Reminiscing about the gawky frame of my past (in stark contrast to my currently well-built body), I wondered how boys that young were able to build such brawn. Maybe I should take up Muay Thai to build, I mean improve, my muscles... I snapped back to reality when I witnessed what they did to each other in the ring and simply considered myself lucky that this was not an audience participation event. The first couple battles were lackluster affairs as the crowd waited out the youngsters in anticipation of the main event. With many of these early fights plodding along, I had the chance to peruse the promotional pamphlet that had been handed to me on my way into the arena. The brochure included insight into the history of the sport, basic rules, and famous champions of years past...
As well as an amazing triumvirate of celebrity endorsements. Featured in the handout were pictures of not one, not two, but three of the most absurd individuals in Hollywood. In no particular order of absurdity, they were Steven Seagal, Jean-Claude Van Damme, and Nicolas Cage. Talk about a marketer's dream. If I had any doubts about the legitimacy of the fights, they were quickly assuaged upon seeing The Great One, The Muscles from Brussels, and "Nick" (which apparently is Cage's incredibly uncreative nickname) gracing the pages of my program. I offer the image seen below as proof.

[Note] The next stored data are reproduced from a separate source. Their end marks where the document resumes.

theorem Change.poolLaw (h : Change true s t) (law : s.PoolLaw) : t.PoolLaw := by
  cases h with
  | axis a r kept =>
    obtain ⟨_, h⟩ := handOver_touches (s.modAxis a (fun _ => r)) a (s.axis a).refState r.refState
    refine law.ofOwners (by rw [h]; rfl) fun i => ?_
    rw [handOver_entry, modAxis_slot, Option.map_map]
    congr 1
    funext e
    simp only [Function.comp]
    split
    · rfl
    · split <;> rfl
  | freed subj => exact poolLaw_freed law subj
  | without cond =>
    rw [← freeEntries_slotsWhere]
    exact law.freeEntries _
  | freedEntry i => exact law.freeEntry i
  | rewritten i entry same state serial =>
    refine law.ofOwners rfl fun j => ?_
    rw [putEntry_slot]
    split
    next here => rw [here, entry]; exact congrArg some same.owner
    next => rfl
  | @requeued _ _ i e e' a entry same state axis =>
    obtain ⟨_, _, h⟩ := requeued_touches s a i _
    refine law.ofOwners (by rw [h]) fun j => ?_
    rw [putEntry_slot]
    split
    next here => rw [here, entry]; exact congrArg some same.owner
    next => exact takeSerial_owner s a j
  | booked p x i may room free => exact poolLaw_booked law x room free
  | _ => exact law

/-- Settles O54: every change of the pool keeps the accounts, and the reset state is empty. -/
theorem stepKeepsPoolAccounts : Obligations.StepKeepsPoolAccounts :=
  fun _ _ law => step_keeps (Law := State.PoolLaw) (event_keeps Change.poolLaw id fun _ _ => reset_poolLaw) id law

/-! ### Booking serials (R86) -/

/-- The next serials as they were, and each entry on the axis and with the serial of one before. -/
theorem State.SerialLaw.ofEntries (law : s.SerialLaw) (next : t.nextSerial = s.nextSerial)
    (entries : ∀ i e', (t.slot i).entry = some e' → ∃ e, (s.slot i).entry = some e ∧ e'.axis = e.axis ∧ e'.serial = e.serial) :
    t.SerialLaw := by
  obtain ⟨bound, below, distinct⟩ := law
  rw [State.SerialLaw, next]
  refine ⟨bound, fun i e' here => ?_, fun i j e' f' here there axis serial => ?_⟩
  · obtain ⟨e, before, axis, serial⟩ := entries i e' here
    rw [axis, serial]
    exact below i e before
  · obtain ⟨e, beforeE, axisE, serialE⟩ := entries i e' here
    obtain ⟨f, beforeF, axisF, serialF⟩ := entries j f' there
    exact distinct i j e f beforeE beforeF (by rw [← axisE, ← axisF, axis]) (by rw [← serialE, ← serialF, serial])

theorem State.SerialLaw.ofFewer (law : s.SerialLaw) (next : t.nextSerial = s.nextSerial) (fewer : s.FewerEntries t) :
    t.SerialLaw :=
  law.ofEntries next fun i e here => ⟨e, fewer i e here, rfl, rfl⟩

/-- The list of an axis has at most as many entries as the pool has slots. -/
theorem axisList_length_le (s : State) (a : AxisId) : (s.axisList a).length ≤ 64 := by
  have h := (axisList_slots_nodup s a).length_le_card
  rwa [List.length_map, Fintype.card_fin] at h

theorem mem_axisList_slots {a : AxisId} {i : SlotId} :
    i ∈ (s.axisList a).map Prod.fst ↔ ∃ e, (s.slot i).entry = some e ∧ e.axis = a := by
  simp only [List.mem_map, Prod.exists, mem_axisList]
  constructor
  · rintro ⟨j, e, h, rfl⟩
    exact ⟨e, h⟩
  · rintro ⟨e, h⟩
    exact ⟨i, e, h, rfl⟩

/-- An entry after a renumbering: on the axis it has its place in the list as its serial, elsewhere nothing changed (R86). -/
theorem renumber_entry {a : AxisId} {i : SlotId} {e' : Entry} (here : ((s.renumber a).slot i).entry = some e') :
    ∃ e, (s.slot i).entry = some e ∧ e' = if e.axis = a
      then { e with serial := ((s.axisList a).map Prod.fst).idxOf i } else e := by
  rw [renumber_slot] at here
  split at here
  next listed =>
    obtain ⟨e, entry, axis⟩ := mem_axisList_slots.mp listed
    rw [entry] at here
    exact ⟨e, entry, by rw [if_pos axis]; exact (Option.some.inj here).symm⟩
  next other =>
    refine ⟨e', here, ?_⟩
    rw [if_neg fun axis => other (mem_axisList_slots.mpr ⟨e', here, axis⟩)]

theorem renumber_nextSerial (s : State) (a : AxisId) :
    (s.renumber a).nextSerial = upd s.nextSerial a (s.axisList a).length := rfl

theorem serialLaw_renumber (law : s.SerialLaw) (a : AxisId) : (s.renumber a).SerialLaw := by
  obtain ⟨bound, below, distinct⟩ := law
  have short := axisList_length_le s a
  refine ⟨fun b => ?_, fun i e' here => ?_, fun i j e' f' here there axis serial => ?_⟩
  · rw [renumber_nextSerial, upd_get]
    split
    · omega
    · exact bound b
  · obtain ⟨e, entry, rfl⟩ := renumber_entry here
    rw [renumber_nextSerial]
    split
    next axis =>
      have listed := List.idxOf_lt_length_of_mem (mem_axisList_slots.mpr ⟨e, entry, axis⟩)
      rw [List.length_map] at listed
      rw [axis, upd_get_same]
      exact listed
    next other =>
      rw [upd_get_ne _ other]
      exact below i e entry
  · obtain ⟨e, entryE, rfl⟩ := renumber_entry here
    obtain ⟨f, entryF, rfl⟩ := renumber_entry there
    by_cases axisE : e.axis = a
    · have axisF : f.axis = a := by
        by_contra other
        rw [if_pos axisE, if_neg other] at axis
        exact other (axis.symm.trans axisE)
      rw [if_pos axisE, if_pos axisF] at serial
      exact (List.idxOf_inj (mem_axisList_slots.mpr ⟨e, entryE, axisE⟩)).mp serial
    · have axisF : f.axis ≠ a := by
        intro same
        rw [if_neg axisE, if_pos same] at axis
        exact axisE (axis.trans same)
      rw [if_neg axisE, if_neg axisF] at axis serial
      exact distinct i j e f entryE entryF axis serial

/-- An axis that is ready to give a serial has one below 2^32 to give. -/
theorem serialLaw_ready (law : s.SerialLaw) (a : AxisId) :
    (s.readySerial a).SerialLaw ∧ (s.readySerial a).nextSerial.get a < 4294967296 := by
  unfold State.readySerial
  split
  next =>
    refine ⟨serialLaw_renumber law a, ?_⟩
    have short := axisList_length_le s a
    rw [renumber_nextSerial, upd_get_same]
    omega
  next some => exact ⟨law, lt_of_le_of_ne (law.1 a) some⟩

/-- An entry put on an axis with the serial just taken there. -/
theorem serialLaw_given (law : s.SerialLaw) {a : AxisId} (i : SlotId) {e : Entry} (axis : e.axis = a)
    (serial : e.serial = (s.takeSerial a).2) : ((s.takeSerial a).1.putEntry i e).SerialLaw := by
  obtain ⟨⟨bound, below, distinct⟩, room⟩ := serialLaw_ready law a
  have taken : e.serial = (s.readySerial a).nextSerial.get a := serial
  have next (b : AxisId) : ((s.takeSerial a).1.putEntry i e).nextSerial.get b
      = (s.readySerial a).nextSerial.get b + if b = a then 1 else 0 := by
    change (upd (s.readySerial a).nextSerial a ((s.readySerial a).nextSerial.get a + 1)).get b = _
    rw [upd_get]
    split
    next same => rw [same]
    next => rfl
  have others {j : SlotId} {f : Entry} (here : (((s.takeSerial a).1.putEntry i e).slot j).entry = some f) :
      j = i ∧ f = e ∨ j ≠ i ∧ ((s.readySerial a).slot j).entry = some f := putEntry_entry here
  refine ⟨fun b => ?_, fun j f here => ?_, fun j k f g here there axes serials => ?_⟩
  · rw [next]
    have := bound b
    split
    next same => rw [same]; omega
    next => omega
  · rw [next]
    obtain ⟨rfl, rfl⟩ | ⟨-, before⟩ := others here
    · rw [axis, taken, if_pos rfl]
      omega
    · have := below j f before
      omega
  · obtain ⟨rfl, rfl⟩ | ⟨-, before⟩ := others here
    · obtain ⟨rfl, rfl⟩ | ⟨-, old⟩ := others there
      · rfl
      · have := below k g old
        rw [← axes, axis, ← taken, serials] at this
        omega
    · obtain ⟨rfl, rfl⟩ | ⟨-, old⟩ := others there
      · have := below j f before
        rw [axes, axis, ← taken, serials] at this
        omega
      · exact distinct j k f g before old axes serials

theorem Change.serialLaw (h : Change true s t) (law : s.SerialLaw) : t.SerialLaw := by
  cases h with
  | axis a r kept =>
    obtain ⟨_, h⟩ := handOver_touches (s.modAxis a (fun _ => r)) a (s.axis a).refState r.refState
    refine law.ofEntries (by rw [h]; rfl) fun i e' here => ?_
    rw [handOver_entry, modAxis_slot, Option.map_eq_some_iff] at here
    obtain ⟨e, entry, rfl⟩ := here
    refine ⟨e, entry, ?_⟩
    split
    · exact ⟨rfl, rfl⟩
    · split <;> exact ⟨rfl, rfl⟩
  | freed subj =>
    obtain ⟨_, _, _, _, h⟩ := freeSubject_touches s subj
    exact law.ofFewer (by rw [h]) (freeSubject_fewer s subj)
  | without cond => exact law.ofFewer rfl (withoutEntries_fewer s cond)
  | freedEntry i =>
    obtain ⟨_, _, h⟩ := freeEntry_touches s i
    exact law.ofFewer (by rw [h]) (freeEntry_fewer s i)
  | rewritten i entry same state serial =>
    refine law.ofEntries rfl fun j f here => ?_
    obtain ⟨rfl, rfl⟩ | ⟨-, before⟩ := putEntry_entry here
    · exact ⟨_, entry, same.axis, serial⟩
    · exact ⟨f, before, rfl, rfl⟩
  | requeued i entry same state axis => exact serialLaw_given law i (same.axis.trans axis) rfl
  | booked p x i may room free => exact serialLaw_given (e := s.newEntry p x _) law i rfl rfl
  | _ => exact law

/-- Settles O59: every booking, requeueing and renumbering keeps it, and the reset state is empty. -/
theorem stepKeepsSerialsDistinct : Obligations.StepKeepsSerialsDistinct :=
  fun _ _ law => step_keeps (Law := State.SerialLaw) (event_keeps Change.serialLaw id fun _ _ => reset_serialLaw) id law

end Sys2Proof.Machine
end

section
/-! PROOFS. The laws of the device, continued: the snapshot table. -/

namespace Sys2Proof.Machine

variable {s t : State}

/-! ### Reader sets -/

/-- Whether port `p` is in the reader set of a slot. -/
def slotReads (p : PortId) (x : Option Snapshot) : Bool := x.any (fun y => hasPort y.readers p)

theorem readBy_eq (s : State) (p : PortId) : s.readBy p = (List.finRange 16).countP (fun i => slotReads p (s.snaps.get i)) := by
  unfold State.readBy
  congr 1
  funext i
  cases s.snaps.get i <;> rfl

theorem leaveReaders_held (p : PortId) (y : Snapshot) : leaveReaders p (some y)
    = if dropPort y.readers p = 0#3 then none else some { y with readers := dropPort y.readers p } := rfl

/-- A port that leaves a reader set reads the slot no more; the others read on (R134). -/
theorem slotReads_leaveReaders (p q : PortId) (x : Option Snapshot) :
    slotReads q (leaveReaders p x) = (slotReads q x && decide (q ≠ p)) := by
  cases x with
  | none => rfl
  | some y =>
    have left (r : PortId) : hasPort (dropPort y.readers p) r = (hasPort y.readers r && decide (r ≠ p)) := hasPort_maskOf _ r
    rw [leaveReaders_held]
    split
    next empty => exact ((maskOf_eq_zero _).mp empty q).symm
    next => exact left q

/-- A slot that a leaving port has not freed keeps its number, and has a reader (R123). -/
theorem leaveReaders_some {p : PortId} {x : Option Snapshot} {y : Snapshot} (h : leaveReaders p x = some y) :
    y.readers ≠ 0#3 ∧ ∃ z, x = some z ∧ y.number = z.number := by
  cases x with
  | none => cases h
  | some z =>
    rw [leaveReaders_held] at h
    split at h
    next => cases h
    next some => cases h; exact ⟨some, z, rfl, rfl⟩

/-- The snapshot that a crossing capture shows has its number and its readers (R126). -/
theorem showCrossing_slot (runs : List SampleRun) (s : State) (x : Crossing) (i : Fin 16) :
    ((s.showCrossing runs x).snaps.get i).map (fun y => (y.number, y.readers))
      = (s.snaps.get i).map (fun y => (y.number, y.readers)) := by
  unfold State.showCrossing
  dsimp only
  rw [map_get, Option.map_map]
  congr 1
  funext y
  simp only [Function.comp]
  split <;> rfl

/-! ### Reader sets and hold counts (R123) -/

/-- The same numbers of readers, and every slot as it was but for its axis parts. -/
theorem State.HoldLaw.ofSlots (law : s.HoldLaw) (holds : t.holds = s.holds)
    (slots : ∀ i, (t.snaps.get i).map Snapshot.readers = (s.snaps.get i).map Snapshot.readers) : t.HoldLaw := by
  obtain ⟨read, counts, bound⟩ := law
  have reads (p : PortId) (i : Fin 16) : slotReads p (t.snaps.get i) = slotReads p (s.snaps.get i) := by
    have h := congrArg (Option.any (fun m => hasPort m p)) (slots i)
    rw [Option.any_map, Option.any_map] at h
    exact h
  refine ⟨fun i x held => ?_, fun p => ?_, by rwa [holds]⟩
  · have h := slots i
    rw [held, Option.map_some, eq_comm, Option.map_eq_some_iff] at h
    obtain ⟨y, before, readers⟩ := h
    rw [← readers]
    exact read i y before
  · rw [holds, counts, readBy_eq, readBy_eq]
    simp only [reads]

/-- A capture gives one slot its readers, each of which had room (R128). -/
theorem holdLaw_filled (law : s.HoldLaw) {i : Fin 16} {cause : Cause} {time : Time} {readers : PortMask}
    (free : s.snaps.get i = none) (some : readers ≠ 0#3)
    (room : ∀ p, hasPort readers p = true → s.holds.get p < Config.holdLimit) : (s.fillSnap i cause time readers).HoldLaw := by
  obtain ⟨read, counts, bound⟩ := law
  have slot (j : Fin 16) : (s.fillSnap i cause time readers).snaps.get j
      = if j = i then Option.some ⟨s.nextCapture, time, cause, readers, s.axisParts⟩ else s.snaps.get j := upd_get _ i j _
  have holds (p : PortId) : (s.fillSnap i cause time readers).holds.get p
      = s.holds.get p + if hasPort readers p then 1 else 0 := ofFn_get _ p
  refine ⟨fun j x held => ?_, fun p => ?_, fun p => ?_⟩
  · rw [slot] at held
    split at held
    next => cases held; exact some
    next => exact read j x held
  · have count := countP_finRange_except (f := fun j => slotReads p ((s.fillSnap i cause time readers).snaps.get j))
      (g := fun j => slotReads p (s.snaps.get j)) i (fun j other => by rw [slot, if_neg other])
    have here : slotReads p ((s.fillSnap i cause time readers).snaps.get i) = hasPort readers p := by
      rw [slot, if_pos rfl]
      rfl
    have none : slotReads p (s.snaps.get i) = false := by rw [free]; rfl
    simp only [none, ← readBy_eq, Bool.false_eq_true, if_false] at count
    rw [holds, counts, ← here]
    exact count.symm
  · rw [holds]
    split
    next reads => exact room p reads
    next => exact bound p

/-- A port that leaves a slot it reads has one slot less (R134). -/
theorem holdLaw_released (law : s.HoldLaw) {i : Fin 16} {p : PortId} {x : Snapshot} (held : s.snaps.get i = some x)
    (reader : hasPort x.readers p = true) : (s.releaseSnap i p).HoldLaw := by
  obtain ⟨read, counts, bound⟩ := law
  have slot (j : Fin 16) : (s.releaseSnap i p).snaps.get j
      = if j = i then leaveReaders p (s.snaps.get i) else s.snaps.get j := upd_get _ i j _
  have holds (q : PortId) : (s.releaseSnap i p).holds.get q = if q = p then s.holds.get p - 1 else s.holds.get q :=
    upd_get _ p q _
  refine ⟨fun j y here => ?_, fun q => ?_, fun q => ?_⟩
  · rw [slot] at here
    split at here
    next => exact (leaveReaders_some here).1
    next => exact read j y here
  · have count := countP_finRange_except (f := fun j => slotReads q ((s.releaseSnap i p).snaps.get j))
      (g := fun j => slotReads q (s.snaps.get j)) i (fun j other => by rw [slot, if_neg other])
    rw [slot, if_pos rfl, slotReads_leaveReaders, ← readBy_eq, ← readBy_eq] at count
    rw [holds]
    split
    next same =>
      subst same
      have one : slotReads q (s.snaps.get i) = true := by rw [held]; exact reader
      simp only [one, ne_eq, not_true_eq_false, decide_false, Bool.and_false, Bool.false_eq_true, if_true, if_false] at count
      rw [counts]
      omega
    next other =>
      simp only [other, ne_eq, not_false_eq_true, decide_true, Bool.and_true] at count
      rw [counts]
      omega
  · rw [holds]
    split
    next => exact le_trans (Nat.sub_le _ _) (bound p)
    next => exact bound q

As the night went on, the fights became more entertaining. However, it should be noted that out of the 12 fights, only 2 boxers from the blue corner (which yours truly was sitting almost directly behind) won their contests. Coincidence? I think not. Anyway, the best fight of the night was the bout preceding the main event and I have included the final two (of five) rounds in the videos below. I'm not entirely sure if Mr. Red Trim Shorts broke Mr. Blue Trim Shorts' leg, but either way a stretcher was required after the referee called the fight. Beers and broken bones in Bangkok. What could be better?
NB: I have also linked the photos for my solo week in KL, Chiang Mai, and Bangkok in the upper-right hand corner of the blog, directly above the Thailand teaching album. Since I can't figure out how to make it automatically open in a new tab/window, I would again advise right-clicking so you can do that manually. (These basic computer tips are solely for my parents; I do not mean to imply that I am technologically savvy.) I have not had the time to edit out the less than stellar shots so you'll just have to sift through all of the pictures for the hidden gems. I have the utmost confidence that readers of such a highbrow blog will have little trouble with this. Don't let me down.